/-- R208, R253, R254: the pre-checks of DECODE_IMAGE, in their order. -/
def Obligations.DecodeImageChecksInOrder : Prop :=
  ∀ (fmt : PixelFormat) (s : State), s.interfered = false →
    let w := s.regs.width.toNat
    let h := s.regs.height.toNat
    let badSize := w = 0 ∨ h = 0 ∨ w % 8 ≠ 0 ∨ h % 8 ≠ 0 ∨ 10000 < w ∨ 10000 < h
    let apart := Apart [s.regs.dstWindow, s.regs.scrWindow] [s.regs.srcWindow]
    let faults := fun code info =>
      ∃ t, exec (decodeImageOf fmt) s = .next t ∧ FaultedBeforeWriting s t code info
    (badSize → faults .badGeometry 0) ∧
    (¬badSize → ¬apart → faults .overlap 0) ∧
    (¬badSize → apart → s.regs.dstLen.toNat < w * h * bpp fmt → faults .dstOverrun 0) ∧
    (¬badSize → apart → w * h * bpp fmt ≤ s.regs.dstLen.toNat →
      (∀ f u, payloadParse s.cfg s = .error f u → faults f.code f.info) ∧
      ∀ pl u, payloadParse s.cfg s = .ok pl u → s.regs.scrLen.toNat < pl.ds → faults .scratchOverflow pl.ds)

/-- R224, R253, R254: the pre-checks of COMPOSITE with a frame that is not empty, in their order. -/
def Obligations.CompositeChecksInOrder : Prop :=
  ∀ (fmt : PixelFormat) (s : State), s.interfered = false →
    let n := s.regs.blockCount.toNat
    let apart := Apart [s.regs.dstWindow, s.regs.scrWindow] [s.regs.srcWindow, s.regs.offsWindow]
    let fits := fun b => (s.offset b + 7 * s.regs.dstStride.toNat + 8) * bpp fmt ≤ s.regs.dstLen.toNat
    let faults := fun code info =>
      ∃ t, exec (compositeOf fmt) s = .next t ∧ FaultedBeforeWriting s t code info
    0 < n →
    (10000 < 8 * n → faults .badGeometry 0) ∧
    (8 * n ≤ 10000 → ¬apart → faults .overlap 0) ∧
    (8 * n ≤ 10000 → apart →
      (∀ k < 4 * n, (∀ i < k, reachable s.cfg (s.regs.offsAddr.toNat + i) = true) →
        reachable s.cfg (s.regs.offsAddr.toNat + k) = false → faults .busError (s.regs.offsAddr.toNat + k)) ∧
      (Reaches s.cfg s.regs.offsWindow →
        (∀ b < n, (∀ b' < b, fits b') → ¬fits b → faults .dstOverrun b) ∧
        ((∀ b < n, fits b) →
          (∀ f u, payloadParse s.cfg s = .error f u → faults f.code f.info) ∧
          ∀ pl u, payloadParse s.cfg s = .ok pl u → s.regs.scrLen.toNat < pl.ds → faults .scratchOverflow pl.ds)))

/-- R32, R250-R253, R256: every command ends, idle and with DONE, either without a fault or with one of the faults its
row of R253 lists; a bus error names an address of one of the command's windows that the port cannot reach (R63, R251).
-/
def Obligations.EveryCommandEnds : Prop :=
  ∀ (i : Instr) (s : State), ∃ t, exec i s = .next t ∧ CommandFrame s t ∧ t.phase = .idle ∧ t.status.busy = false ∧
    t.status.done = true ∧
    ((t.status.err = s.status.err ∧ t.status.errcode = s.status.errcode ∧ t.regs.faultInfo = s.regs.faultInfo) ∨
      (t.status.err = true ∧ ∃ c ∈ faultsOf i, t.status.errcode = c.toByte ∧
        (c = .badGeometry ∨ c = .overlap → t.regs.faultInfo = 0) ∧
        (c = .busError → ∃ a, inWindows (writtenWindows s.regs i ++ readWindows s.regs i) a ∧
          reachable s.cfg a = false ∧ t.regs.faultInfo = BitVec.ofNat 32 a)))

/-- R63, R252, R253: a command writes only inside its write and scratch windows; and, when no host write interfered,
only inside its write footprint, however it ends. -/
def Obligations.CommandsWriteOnlyTheirWindows : Prop :=
  ∀ (i : Instr) (s t : State), exec i s = .next t →
    SameOutside (writtenWindows s.regs i) s t ∧
    (s.interfered = false → SameOutside (footprintOf s.cfg i s) s t)

/-- R29, R33, R42, R257: which commands change the tables, HUF_OUT and the warnings; the tables change only to those of
the current quality, and a command clears no warning. -/
def Obligations.CommandsChangeOnlyTheirRegisters : Prop :=
  ∀ (i : Instr) (s t : State), exec i s = .next t →
    (SameTables s t ∨ TablesBuilt s t) ∧ (buildsTables i = false → SameTables s t) ∧
    (decodesSymbols i = false → t.regs.hufOut = s.regs.hufOut ∧ SameWarnings s t) ∧
    ∀ w, s.status.warned w = true → t.status.warned w = true
end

What the task asks: Using the entries above, repeat only the lines from the one containing "s.regs.scrWindow] [s.regs.srcWindow, s.regs.offsWindow]" through the one containing "(8 * n ≤ 10000 → apart →", end lines included.

Response to the exercise:
    let apart := Apart [s.regs.dstWindow, s.regs.scrWindow] [s.regs.srcWindow, s.regs.offsWindow]
    let fits := fun b => (s.offset b + 7 * s.regs.dstStride.toNat + 8) * bpp fmt ≤ s.regs.dstLen.toNat
    let faults := fun code info =>
      ∃ t, exec (compositeOf fmt) s = .next t ∧ FaultedBeforeWriting s t code info
    0 < n →
    (10000 < 8 * n → faults .badGeometry 0) ∧
    (8 * n ≤ 10000 → ¬apart → faults .overlap 0) ∧
    (8 * n ≤ 10000 → apart →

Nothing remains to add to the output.